As I moved some letters and sheets of paper, the light bulb above the trunk burned out.

"Shit!" I said. "Why me?"

I didn't let go of what I was holding until I felt a place where I could set the papers down,

I went downstairs in search of a light bulb.

"Finished, Bobby," my father said from the hall.

"Hey, Dad," I said. "Light bulb burned out. It's too dark to see anything up there."

"Your grandmother's pantry is the best bet. I don't remember if we have any extra but that's the least of what I don't remember."
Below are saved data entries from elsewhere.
-- ==== Sys2Proof/Machine/Bits.lean ====
section
/-! DEFINITION. The bit-level operators of 00_scope.md R15 and the byte order of 20_memory.md R84. -/

namespace Sys2Proof.Machine

/-- The trailing-zero count of `ctz`, looking at no more than `fuel` bits. -/
def ctzUpTo : Nat → Nat → Nat
  | 0, _ => 0
  | fuel + 1, x => if x % 2 = 1 then 0 else 1 + ctzUpTo fuel (x / 2)

/-- `ctz(x)` for x > 0: the largest k with 2^k | x (R15). No rule applies it to 0. -/
def ctz (x : Nat) : Nat := ctzUpTo x.log2 x

/-- Byte `k` of a 64-bit register: bits [8k+7:8k] (R84). -/
def byteOf (v : Word64) (k : Nat) : BitVec 8 := v.extractLsb' (8 * k) 8

/-- The 32-bit word at bit 32·j of a stored value (R84, R85). -/
def wordOf (v j : Nat) : Word32 := BitVec.ofNat 32 (v / 2 ^ (32 * j))

end Sys2Proof.Machine
end

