/-- 20_memory.md R91: while BUSY = 1 a window store and an issue are dropped and a window load returns an unspecified value,
each setting HAZ; no other access sets HAZ. (That the value is the model's numbered free value is log entry 8, and that
such a load leaves the fault mark as it is is log entry 13: the model's choices.) -/
def Obligations.BusyHazards : Prop :=
  ∀ (s : State) (off n v : Nat), s.busy = true → s.cfg.legal = true → off < 0x4000 → n = 4 ∨ n = 8 → off % n = 0 →
    (InWindows s.cfg off ∨ off = 0x010 → s.access (.store (s.cfg.abase + off) n v) =
      { s with haz := true, history := ⟨.store (s.cfg.abase + off) n v, .stored⟩ :: s.history }) ∧
    (InWindows s.cfg off → s.access (.load (s.cfg.abase + off) n) =
      { s with
        haz := true, freeIndex := s.freeIndex + 1
        history := ⟨.load (s.cfg.abase + off) n, .loaded (Config.freeData s.freeIndex n).toNat⟩ :: s.history }) ∧
    (¬InWindows s.cfg off → (s.access (.load (s.cfg.abase + off) n)).haz = s.haz) ∧
    (¬InWindows s.cfg off → off ≠ 0x010 → s.haz = false →
      (s.access (.store (s.cfg.abase + off) n v)).haz = false)

/-- 10_state.md R54: HAZ is sticky: only a STATUS store with bit 3 set and a reset clear it. -/
def Obligations.HazIsSticky : Prop :=
  ∀ s t : State, step s = .next t → s.haz = true → t.haz = false →
    ∃ rest, s.turns = .powerOn :: rest ∨
      ∃ n v, (n = 4 ∨ n = 8) ∧
        (s.turns = .host (.store (s.cfg.abase + 0x018) n v) :: rest ∧ v.testBit 3 = true ∨
          s.turns = .host (.store (s.cfg.abase + 0x020) n v) :: rest ∧ v.testBit 1 = true)

/-- 10_state.md R55: a store to STATUS clears DONE, ERR with ERRCODE, and HAZ where bits 1, 2 and 3 are set, BUSY or not,
and changes nothing else; a 4-byte store at 0x01C has no effect. -/
def Obligations.StatusStoreClearsByOnes : Prop :=
  ∀ (s : State) (n v : Nat), n = 4 ∨ n = 8 →
    s.access (.store (s.cfg.abase + 0x018) n v) =
      { s with
        done := if v.testBit 1 then false else s.done
        err := if v.testBit 2 then false else s.err
        errcode := if v.testBit 2 then 0 else s.errcode
        haz := if v.testBit 3 then false else s.haz
        history := ⟨.store (s.cfg.abase + 0x018) n v, .stored⟩ :: s.history } ∧
    s.access (.store (s.cfg.abase + 0x01C) 4 v) =
      { s with history := ⟨.store (s.cfg.abase + 0x01C) 4 v, .stored⟩ :: s.history }

/-- 10_state.md R57, R58 and 70_reset_and_hazards.md R371: a CTRL store sets IE to bit 0 and, with bit 1 set, soft-resets
first, BUSY or not: operand registers and written flags stay, every core returns to its default, LASTCMD and STATUS
become 0. (That PENDING becomes 0 and the fault mark stays is the model's choice, log entries 3 and 4.) -/
def Obligations.CtrlStoreAndSoftReset : Prop :=
  ∀ (s : State) (n v : Nat), n = 4 ∨ n = 8 →
    (v.testBit 1 = false → s.access (.store (s.cfg.abase + 0x020) n v) =
      { s with
        ie := v.testBit 0
        history := ⟨.store (s.cfg.abase + 0x020) n v, .stored⟩ :: s.history }) ∧
    (v.testBit 1 = true → s.access (.store (s.cfg.abase + 0x020) n v) =
      { s with
        lastcmd := 0, pending := 0, busy := false, done := false, err := false, haz := false, errcode := 0
        ie := v.testBit 0
        pcg := List.replicate s.cfg.npcg ⟨s.cfg.pcgDefState, s.cfg.pcgDefInc⟩
        xo := List.replicate s.cfg.nxo s.cfg.xoDef
        history := ⟨.store (s.cfg.abase + 0x020) n v, .stored⟩ :: s.history })
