/-! ### `s.complete` -/

@[simp] theorem State.complete_cfg (s : State) : (s.complete).cfg = s.cfg := rfl
@[simp] theorem State.complete_x (s : State) : (s.complete).x = s.x := rfl
@[simp] theorem State.complete_lastcmd (s : State) : (s.complete).lastcmd = s.lastcmd := rfl
@[simp] theorem State.complete_pending (s : State) : (s.complete).pending = s.pending := rfl
@[simp] theorem State.complete_busy (s : State) : (s.complete).busy = false := rfl
@[simp] theorem State.complete_done (s : State) : (s.complete).done = true := rfl
@[simp] theorem State.complete_err (s : State) : (s.complete).err = false := rfl
@[simp] theorem State.complete_haz (s : State) : (s.complete).haz = s.haz := rfl
@[simp] theorem State.complete_errcode (s : State) : (s.complete).errcode = 0 := rfl
@[simp] theorem State.complete_ie (s : State) : (s.complete).ie = s.ie := rfl
@[simp] theorem State.complete_pcg (s : State) : (s.complete).pcg = s.pcg := rfl
@[simp] theorem State.complete_xo (s : State) : (s.complete).xo = s.xo := rfl
@[simp] theorem State.complete_faultMark (s : State) : (s.complete).faultMark = s.faultMark := rfl
@[simp] theorem State.complete_history (s : State) : (s.complete).history = s.history := rfl
@[simp] theorem State.complete_turns (s : State) : (s.complete).turns = s.turns := rfl
@[simp] theorem State.complete_freeIndex (s : State) : (s.complete).freeIndex = s.freeIndex := rfl

/-! ### `s.errorCompletion e` -/

@[simp] theorem State.errorCompletion_cfg (s : State) (e : ErrCode) : (s.errorCompletion e).cfg = s.cfg := rfl
@[simp] theorem State.errorCompletion_x (s : State) (e : ErrCode) : (s.errorCompletion e).x = s.x := rfl
@[simp] theorem State.errorCompletion_lastcmd (s : State) (e : ErrCode) : (s.errorCompletion e).lastcmd = s.lastcmd := rfl
@[simp] theorem State.errorCompletion_pending (s : State) (e : ErrCode) : (s.errorCompletion e).pending = s.pending := rfl
@[simp] theorem State.errorCompletion_busy (s : State) (e : ErrCode) : (s.errorCompletion e).busy = false := rfl
@[simp] theorem State.errorCompletion_done (s : State) (e : ErrCode) : (s.errorCompletion e).done = true := rfl
@[simp] theorem State.errorCompletion_err (s : State) (e : ErrCode) : (s.errorCompletion e).err = true := rfl
@[simp] theorem State.errorCompletion_haz (s : State) (e : ErrCode) : (s.errorCompletion e).haz = s.haz := rfl
@[simp] theorem State.errorCompletion_errcode (s : State) (e : ErrCode) : (s.errorCompletion e).errcode = e.code := rfl
@[simp] theorem State.errorCompletion_ie (s : State) (e : ErrCode) : (s.errorCompletion e).ie = s.ie := rfl
@[simp] theorem State.errorCompletion_pcg (s : State) (e : ErrCode) : (s.errorCompletion e).pcg = s.pcg := rfl
@[simp] theorem State.errorCompletion_xo (s : State) (e : ErrCode) : (s.errorCompletion e).xo = s.xo := rfl
@[simp] theorem State.errorCompletion_faultMark (s : State) (e : ErrCode) : (s.errorCompletion e).faultMark = s.faultMark := rfl
@[simp] theorem State.errorCompletion_history (s : State) (e : ErrCode) : (s.errorCompletion e).history = s.history := rfl
@[simp] theorem State.errorCompletion_turns (s : State) (e : ErrCode) : (s.errorCompletion e).turns = s.turns := rfl
@[simp] theorem State.errorCompletion_freeIndex (s : State) (e : ErrCode) : (s.errorCompletion e).freeIndex = s.freeIndex := rfl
"You didn't sleep long," I said.

"It comes on me. I fall right to sleep and in an hour or so, I'm back up. I put that pot of coffee on for when ever you're ready. Should be about done if you want to take a cup upstairs with you."

"That'll work, Dad."

"I can remember back to when I was a kid. I can tell you some of the conversations I had with Ralph and Junior. I can smell roast beef and boiled potatoes cooking on the stove as my mother waited to take the biscuits out of the oven. I remember they melted in my mouth, but I'll be damn if I remember where I keep the light bulbs," he said.

"Arles didn't know his own name for years. How can that be? A man lives, raises his family, tends his farm all his life, and then one day he loses himself? Better to die while I still know who I am." he said, looking directly at me.

"Dad, I need light if I'm going to get out of here tonight."

"The light bulbs? Sorry. My mind wanders. The best I can do is the pantry, Bobby. Look there first. I might remember where they are once I see them. If I recognize them."

"Maybe the hall closet?" I thought for him. "Kitchen cabinets? Fran kept our bulbs in the kitchen over the sink."

"Over the sink," he muttered. "I recollect the light went out over the sink. There were four four bulbs in the pack and I may have put the spares in the cabinet over the sink."

As I moved gloves, a hammer, boxes of wooden matches to light the stove, and there were three bulbs in a pack.

My father absently held open the curtain that covered the kitchen window with two fingers, like he was seeing someone of great interest to him.

There was nothing in the driveway but my car. He was seeing something of interest to him.

"Yep, here they are," I said, hoping not to startle him. "Let me help you back to the parlor, Dad. I shouldn't be much longer. I was getting to the bottom when the light burned out," I said. "Almost like I'm not supposed to see the rest."

"Once I'm up, I don't want to go down for a spell. Thanks anyway. The coffee will be ready when you come down. We can have a cup before you go."

He was sitting at the table now. I should have taken him to the grocery to make sure he had food. Sims was the next town over. It wasn't that far. I could leave tomorrow.

"Yeah, won't be long," I said, planning on taking a glance over the papers and letters so I could see if I wanted to take them too. I was sure I'd caught a glimpse of a composition book as the light bulb burned out. I wasn't certain, but if they were in the trunk, I wouldn't need to look farther..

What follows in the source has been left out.